As we have grown, we have implemented more unique and complex strategies that continue to offer the best yields in the BSC ecosystem for our users. With this we have an opportunity to implement our flexible fee model, to continue to offer these strategies while giving even more value back to ELE holders.
With this is mind we now have the following fee model:
Compounding/Harvest fees; breakdown of distribution-
Whenever a vault strategy compounds it takes rewards that have been earnt by the vault, then sells these to build additional LP tokens, which are equally distributed to those in the pool. Whenever this occurs Eleven Finance takes a ‘harvest fee’, which is re-distributed throughout the ecosystem. This is one of the key functions that gives $ELE its value. With a little more than 2 months data and the growing Eleven ecosystem we have settled on the following breakdown of the harvest fee:
70.83% Buyback and burn $ELE —
This is a marked increase on our current model of 25%, this places more buying pressure on the $ELE token as our TVL increases. Keeping in mind we are a fixed supply token, we see this as a huge value add for $ELE, as we will eventually move toward a deflationary supply.
4.17% — $ELE distribution to ELE vault users-
Those with their $ELE staked in the single asset $ELE vault receive this portion of $ELE redistributed, as a dividend. Keep in mind this is in addition to farming rewards they may also get for farming from this vault.
12.5% Eleven Finance Developer Fee —
This is fee is distributed to the Eleven team to ensure we can keep building and growing, bring the best yield opportunities to those on our platform. As you can see this has been reduced based on our v1 structure.
12.5% Controller Fee —
This is the fee collected by the ‘harvester bot’ this bot calculates when this fee is equal to the gas cost required to compound or harvest the rewards of the vault and executes the ‘harvest’ function. The nature of this is that vaults with more volume and higher rewards will get compounded more frequently. Again as you can see this has been reduced on our v1 model.
Harvest Fees Amounts
Now that we understand the breakdown of how the harvest fee itself is distributed. We have the following harvest fees for our vault ecosystem:
2.2% Harvest fee for vaults using PancakeSwap strategies that involve harvesting $CAKE and compounding LP’s.
2.5% Harvest fee for custom Eleven Finance vaults using more complex strategies across a variety of platforms and compounding LP’s.
3.49 % Harvest fee on Eleven Finance vaults powered by WaultSwap. This fee breakdown is slightly different to the above table with the below distribution in place.

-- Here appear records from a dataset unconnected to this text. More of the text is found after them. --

@[simp] theorem State.asks_pending (s : State) (m : Master) (k : Nat) (v : List Byte) : (s.asks m k v).pending = s.pending := by
  cases m
  · simp only [State.asks, State.returnMgmt]; split <;> rfl
  · rfl
@[simp] theorem State.tells_pending (s : State) (d : Bool) (m : Master) (k st : Nat) : (s.tells d m k st).pending = s.pending := by
  cases m <;> simp only [State.tells, State.replyLink, State.sendMgmt, State.busDone] <;> (repeat' split) <;> rfl
@[simp] theorem State.asks_now (s : State) (m : Master) (k : Nat) (v : List Byte) : (s.asks m k v).now = s.now := by
  cases m
  · simp only [State.asks, State.returnMgmt]; split <;> rfl
  · rfl
@[simp] theorem State.tells_now (s : State) (d : Bool) (m : Master) (k st : Nat) : (s.tells d m k st).now = s.now := by
  cases m <;> simp only [State.tells, State.replyLink, State.sendMgmt, State.busDone] <;> (repeat' split) <;> rfl
@[simp] theorem State.asks_free (s : State) (m : Master) (k : Nat) (v : List Byte) : (s.asks m k v).free = s.free := by
  cases m
  · simp only [State.asks, State.returnMgmt]; split <;> rfl
  · rfl
@[simp] theorem State.tells_free (s : State) (d : Bool) (m : Master) (k st : Nat) : (s.tells d m k st).free = s.free := by
  cases m <;> simp only [State.tells, State.replyLink, State.sendMgmt, State.busDone] <;> (repeat' split) <;> rfl
@[simp] theorem State.asks_boot (s : State) (m : Master) (k : Nat) (v : List Byte) : (s.asks m k v).boot = s.boot := by
  cases m
  · simp only [State.asks, State.returnMgmt]; split <;> rfl
  · rfl
@[simp] theorem State.tells_boot (s : State) (d : Bool) (m : Master) (k st : Nat) : (s.tells d m k st).boot = s.boot := by
  cases m <;> simp only [State.tells, State.replyLink, State.sendMgmt, State.busDone] <;> (repeat' split) <;> rfl
@[simp] theorem State.asks_variant (s : State) (m : Master) (k : Nat) (v : List Byte) : (s.asks m k v).variant = s.variant := by
  cases m
  · simp only [State.asks, State.returnMgmt]; split <;> rfl
  · rfl
@[simp] theorem State.tells_variant (s : State) (d : Bool) (m : Master) (k st : Nat) : (s.tells d m k st).variant = s.variant := by
  cases m <;> simp only [State.tells, State.replyLink, State.sendMgmt, State.busDone] <;> (repeat' split) <;> rfl
@[simp] theorem State.asks_gradeFs (s : State) (m : Master) (k : Nat) (v : List Byte) : (s.asks m k v).gradeFs = s.gradeFs := by
  cases m
  · simp only [State.asks, State.returnMgmt]; split <;> rfl
  · rfl
@[simp] theorem State.tells_gradeFs (s : State) (d : Bool) (m : Master) (k st : Nat) : (s.tells d m k st).gradeFs = s.gradeFs := by
  cases m <;> simp only [State.tells, State.replyLink, State.sendMgmt, State.busDone] <;> (repeat' split) <;> rfl
@[simp] theorem State.asks_profile (s : State) (m : Master) (k : Nat) (v : List Byte) : (s.asks m k v).profile = s.profile := by
  cases m
  · simp only [State.asks, State.returnMgmt]; split <;> rfl
  · rfl
@[simp] theorem State.tells_profile (s : State) (d : Bool) (m : Master) (k st : Nat) : (s.tells d m k st).profile = s.profile := by
  cases m <;> simp only [State.tells, State.replyLink, State.sendMgmt, State.busDone] <;> (repeat' split) <;> rfl
@[simp] theorem State.asks_regs (s : State) (m : Master) (k : Nat) (v : List Byte) : (s.asks m k v).regs = s.regs := by
  cases m
  · simp only [State.asks, State.returnMgmt]; split <;> rfl
  · rfl
@[simp] theorem State.tells_regs (s : State) (d : Bool) (m : Master) (k st : Nat) : (s.tells d m k st).regs = s.regs := by
  cases m <;> simp only [State.tells, State.replyLink, State.sendMgmt, State.busDone] <;> (repeat' split) <;> rfl
@[simp] theorem State.asks_map (s : State) (m : Master) (k : Nat) (v : List Byte) : (s.asks m k v).map = s.map := by
  cases m
  · simp only [State.asks, State.returnMgmt]; split <;> rfl
  · rfl
@[simp] theorem State.tells_map (s : State) (d : Bool) (m : Master) (k st : Nat) : (s.tells d m k st).map = s.map := by
  cases m <;> simp only [State.tells, State.replyLink, State.sendMgmt, State.busDone] <;> (repeat' split) <;> rfl
@[simp] theorem State.asks_mapBuilt (s : State) (m : Master) (k : Nat) (v : List Byte) : (s.asks m k v).mapBuilt = s.mapBuilt := by
  cases m
  · simp only [State.asks, State.returnMgmt]; split <;> rfl
  · rfl
@[simp] theorem State.tells_mapBuilt (s : State) (d : Bool) (m : Master) (k st : Nat) : (s.tells d m k st).mapBuilt = s.mapBuilt := by
  cases m <;> simp only [State.tells, State.replyLink, State.sendMgmt, State.busDone] <;> (repeat' split) <;> rfl
@[simp] theorem State.asks_ports (s : State) (m : Master) (k : Nat) (v : List Byte) : (s.asks m k v).ports = s.ports := by
  cases m
  · simp only [State.asks, State.returnMgmt]; split <;> rfl
  · rfl
@[simp] theorem State.tells_ports (s : State) (d : Bool) (m : Master) (k st : Nat) : (s.tells d m k st).ports = s.ports := by
  cases m <;> simp only [State.tells, State.replyLink, State.sendMgmt, State.busDone] <;> (repeat' split) <;> rfl
@[simp] theorem State.asks_chans (s : State) (m : Master) (k : Nat) (v : List Byte) : (s.asks m k v).chans = s.chans := by
  cases m
  · simp only [State.asks, State.returnMgmt]; split <;> rfl
  · rfl
@[simp] theorem State.tells_chans (s : State) (d : Bool) (m : Master) (k st : Nat) : (s.tells d m k st).chans = s.chans := by
  cases m <;> simp only [State.tells, State.replyLink, State.sendMgmt, State.busDone] <;> (repeat' split) <;> rfl
@[simp] theorem State.asks_layers (s : State) (m : Master) (k : Nat) (v : List Byte) : (s.asks m k v).layers = s.layers := by
  cases m
  · simp only [State.asks, State.returnMgmt]; split <;> rfl
  · rfl
@[simp] theorem State.tells_layers (s : State) (d : Bool) (m : Master) (k st : Nat) : (s.tells d m k st).layers = s.layers := by
  cases m <;> simp only [State.tells, State.replyLink, State.sendMgmt, State.busDone] <;> (repeat' split) <;> rfl
@[simp] theorem State.asks_reg (s : State) (m : Master) (k : Nat) (v : List Byte) : (s.asks m k v).reg = s.reg := by
  cases m
  · simp only [State.asks, State.returnMgmt]; split <;> rfl
  · rfl
@[simp] theorem State.tells_reg (s : State) (d : Bool) (m : Master) (k st : Nat) : (s.tells d m k st).reg = s.reg := by
  cases m <;> simp only [State.tells, State.replyLink, State.sendMgmt, State.busDone] <;> (repeat' split) <;> rfl
@[simp] theorem State.asks_qe (s : State) (m : Master) (k : Nat) (v : List Byte) : (s.asks m k v).qe = s.qe := by
  cases m
  · simp only [State.asks, State.returnMgmt]; split <;> rfl
  · rfl
@[simp] theorem State.tells_qe (s : State) (d : Bool) (m : Master) (k st : Nat) : (s.tells d m k st).qe = s.qe := by
  cases m <;> simp only [State.tells, State.replyLink, State.sendMgmt, State.busDone] <;> (repeat' split) <;> rfl
@[simp] theorem State.asks_dict (s : State) (m : Master) (k : Nat) (v : List Byte) : (s.asks m k v).dict =
    { s.dict with accPtr := (State.placeOf m + 1) % 129 } := by
  cases m
  · simp only [State.asks, State.returnMgmt]; split <;> rfl
  · rfl
@[simp] theorem State.tells_dict (s : State) (d : Bool) (m : Master) (k st : Nat) : (s.tells d m k st).dict = s.dict := by
  cases m <;> simp only [State.tells, State.replyLink, State.sendMgmt, State.busDone] <;> (repeat' split) <;> rfl
@[simp] theorem State.asks_repair (s : State) (m : Master) (k : Nat) (v : List Byte) : (s.asks m k v).repair = s.repair := by
  cases m
  · simp only [State.asks, State.returnMgmt]; split <;> rfl
  · rfl
@[simp] theorem State.tells_repair (s : State) (d : Bool) (m : Master) (k st : Nat) : (s.tells d m k st).repair = s.repair := by
  cases m <;> simp only [State.tells, State.replyLink, State.sendMgmt, State.busDone] <;> (repeat' split) <;> rfl
@[simp] theorem State.asks_qt (s : State) (m : Master) (k : Nat) (v : List Byte) : (s.asks m k v).qt = s.qt := by
  cases m
  · simp only [State.asks, State.returnMgmt]; split <;> rfl
  · rfl
@[simp] theorem State.tells_qt (s : State) (d : Bool) (m : Master) (k st : Nat) : (s.tells d m k st).qt = s.qt := by
  cases m <;> simp only [State.tells, State.replyLink, State.sendMgmt, State.busDone] <;> (repeat' split) <;> rfl
@[simp] theorem State.asks_therm (s : State) (m : Master) (k : Nat) (v : List Byte) : (s.asks m k v).therm = s.therm := by
  cases m
  · simp only [State.asks, State.returnMgmt]; split <;> rfl
  · rfl
@[simp] theorem State.tells_therm (s : State) (d : Bool) (m : Master) (k st : Nat) : (s.tells d m k st).therm = s.therm := by
  cases m <;> simp only [State.tells, State.replyLink, State.sendMgmt, State.busDone] <;> (repeat' split) <;> rfl
@[simp] theorem State.asks_power (s : State) (m : Master) (k : Nat) (v : List Byte) : (s.asks m k v).power = s.power := by
  cases m
  · simp only [State.asks, State.returnMgmt]; split <;> rfl
  · rfl
@[simp] theorem State.tells_power (s : State) (d : Bool) (m : Master) (k st : Nat) : (s.tells d m k st).power = s.power := by
  cases m <;> simp only [State.tells, State.replyLink, State.sendMgmt, State.busDone] <;> (repeat' split) <;> rfl
@[simp] theorem State.asks_clk (s : State) (m : Master) (k : Nat) (v : List Byte) : (s.asks m k v).clk = s.clk := by
  cases m
  · simp only [State.asks, State.returnMgmt]; split <;> rfl
  · rfl
@[simp] theorem State.tells_clk (s : State) (d : Bool) (m : Master) (k st : Nat) : (s.tells d m k st).clk = s.clk := by
  cases m <;> simp only [State.tells, State.replyLink, State.sendMgmt, State.busDone] <;> (repeat' split) <;> rfl
@[simp] theorem State.asks_faults (s : State) (m : Master) (k : Nat) (v : List Byte) : (s.asks m k v).faults = s.faults := by
  cases m
  · simp only [State.asks, State.returnMgmt]; split <;> rfl
  · rfl
@[simp] theorem State.tells_faults (s : State) (d : Bool) (m : Master) (k st : Nat) : (s.tells d m k st).faults = s.faults := by
  cases m <;> simp only [State.tells, State.replyLink, State.sendMgmt, State.busDone] <;> (repeat' split) <;> rfl
@[simp] theorem State.asks_gran (s : State) (m : Master) (k : Nat) (v : List Byte) : (s.asks m k v).gran = s.gran := by
  cases m
  · simp only [State.asks, State.returnMgmt]; split <;> rfl
  · rfl
@[simp] theorem State.tells_gran (s : State) (d : Bool) (m : Master) (k st : Nat) : (s.tells d m k st).gran = s.gran := by
  cases m <;> simp only [State.tells, State.replyLink, State.sendMgmt, State.busDone] <;> (repeat' split) <;> rfl
@[simp] theorem State.asks_lc (s : State) (m : Master) (k : Nat) (v : List Byte) : (s.asks m k v).lc = s.lc := by
  cases m
  · simp only [State.asks, State.returnMgmt]; split <;> rfl
  · rfl
@[simp] theorem State.tells_lc (s : State) (d : Bool) (m : Master) (k st : Nat) : (s.tells d m k st).lc = s.lc := by
  cases m <;> simp only [State.tells, State.replyLink, State.sendMgmt, State.busDone] <;> (repeat' split) <;> rfl
@[simp] theorem State.asks_tap (s : State) (m : Master) (k : Nat) (v : List Byte) : (s.asks m k v).tap = s.tap := by
  cases m
  · simp only [State.asks, State.returnMgmt]; split <;> rfl
  · rfl
@[simp] theorem State.tells_tap (s : State) (d : Bool) (m : Master) (k st : Nat) : (s.tells d m k st).tap = s.tap := by
  cases m <;> simp only [State.tells, State.replyLink, State.sendMgmt, State.busDone] <;> (repeat' split) <;> rfl

@[simp] theorem State.rget_asks (s : State) (m : Master) (k j : Nat) (v : List Byte) : (s.asks m k v).rget j = s.rget j := by
  simp only [State.rget, State.asks_regs]
@[simp] theorem State.rget_tells (s : State) (d : Bool) (m : Master) (k st j : Nat) : (s.tells d m k st).rget j = s.rget j := by
  simp only [State.rget, State.tells_regs]
@[simp] theorem State.cmd_asks (s : State) (m : Master) (k j : Nat) (v : List Byte) : (s.asks m k v).cmd j = s.cmd j := by
  simp only [State.cmd, State.asks_dict]
@[simp] theorem State.cmd_tells (s : State) (d : Bool) (m : Master) (k st j : Nat) : (s.tells d m k st).cmd j = s.cmd j := by
  simp only [State.cmd, State.tells_dict]
@[simp] theorem State.calm_asks (s : State) (m : Master) (k : Nat) (v : List Byte) : (s.asks m k v).calm = s.calm :=
  State.calm_congr _ _ (by simp) (by simp) (by simp) (by simp) (by simp) (by simp) (by simp [State.idleWork])
@[simp] theorem State.calm_tells (s : State) (d : Bool) (m : Master) (k st : Nat) : (s.tells d m k st).calm = s.calm :=
  State.calm_congr _ _ (by simp) (by simp) (by simp) (by simp) (by simp) (by simp) (by simp [State.idleWork])
@[simp] theorem State.mild_asks (s : State) (m : Master) (k j : Nat) (v : List Byte) : (s.asks m k v).mild j = s.mild j := by
  simp only [State.mild, State.reaction, State.rget_asks]
@[simp] theorem State.chan_asks (s : State) (m : Master) (k j : Nat) (v : List Byte) : (s.asks m k v).chan j = s.chan j := by
  simp only [State.chan, State.asks_chans]

/-- What the checks of an access look at is not changed by taking it. -/
@[simp] theorem State.judge_asks (s : State) (m : Master) (k j : Nat) (v : List Byte) : (s.asks m k v).judge j = s.judge j := by
  simp only [State.judge, State.mpRuns, State.unavailable, State.notReady, State.asks_boot, State.asks_power, State.asks_dict,
    State.asks_lc, State.asks_variant, State.asks_mapBuilt, State.asks_clk]
  rfl

@[simp] theorem State.judgeWrite_asks (s : State) (m : Master) (k j : Nat) (v : List Byte) :
    (s.asks m k v).judgeWrite j = s.judgeWrite j := by
  simp only [State.judgeWrite, State.judge_asks]

/-- An entry that is there is there for a write. -/
theorem State.judgeWrite_zero {s : State} {k : Nat} (h : s.judge k = 0) : s.judgeWrite k = 0 := by
  simp [State.judgeWrite, h]

/-- A write that is answered at once. -/
theorem State.writeBy_told (s t : State) (m : Master) (k st : Nat) (v : List Byte) (env : AccEnv) (hh : s.hears m = true)
    (hv : v.length ≤ 240) (hw : (s.asks m k v).writeEntry m k v env = (some st, t)) :
    s.writeBy m k v env = t.tells s.dict.mpDown m k st := by
  cases m with
  | link n tag =>
    obtain ⟨h, hm⟩ : s.takesRequests n = true ∧ s.mgmtWaits n = false := by simpa [State.hears] using hh
    have hd : ((s.returnMgmt n (mgmtFlits v.length)).accessBy n).dict.mpDown = s.dict.mpDown := by
      rw [show ((s.returnMgmt n (mgmtFlits v.length)).accessBy n).dict = _ from State.asks_dict s (.link n tag) k v]
    change ((s.returnMgmt n (mgmtFlits v.length)).accessBy n).writeEntry (.link n tag) k v env = (some st, t) at hw
    simp only [State.writeBy, State.mgmtWrite, State.serveWrite, h, hm, Bool.not_true, Bool.false_eq_true, if_false, ne_eq,
      not_true_eq_false, or_false]
    rw [if_neg (by omega), hw]
    simp only [hd]
    rfl
  | bus =>
    have h : (s.busAnswers && s.bus.acc.isNone) = true := hh
    change ((s.busAccept { read := false, key := k, val := v }).accessBy 128).writeEntry .bus k v env = (some st, t) at hw
    simp only [State.writeBy, h, if_true, State.busRun, State.busAccept, State.accessBy, Bool.false_eq_true, if_false]
    simp only [State.busAccept, State.accessBy] at hw
    rw [hw]
    rfl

Withdrawal fees will stay at 0.1% for withdrawal from all vaults with LP’s, with the same distribution of this fee as per the v2 flexible fee model above.
Withdrawal fees for vaults with single asset staking (like single asset $ICE and $CAKE) will change to 0.2% with the same distribution of this fee as per the v2 flexible fee model above.
The exception to this is the single asset WaultSwap vaults (WaultX and WEX) where a 0.2% withdrawal fee applies, with the fee is split and distribution as per the ‘Eleven Wault Vault Fee Structure’ table above.
With Eleven Finance’s growing platform use with that naturally growing TVL, we feel we are setting ourselves apart as a unique yield optimiser on BSC. With this we are able to offer some of the best yields on some of the newest and most promising projects in the space. Additionally this fee review sees the value this creates returned to holders of ELE whilst not compromising on optimising gains for platform users.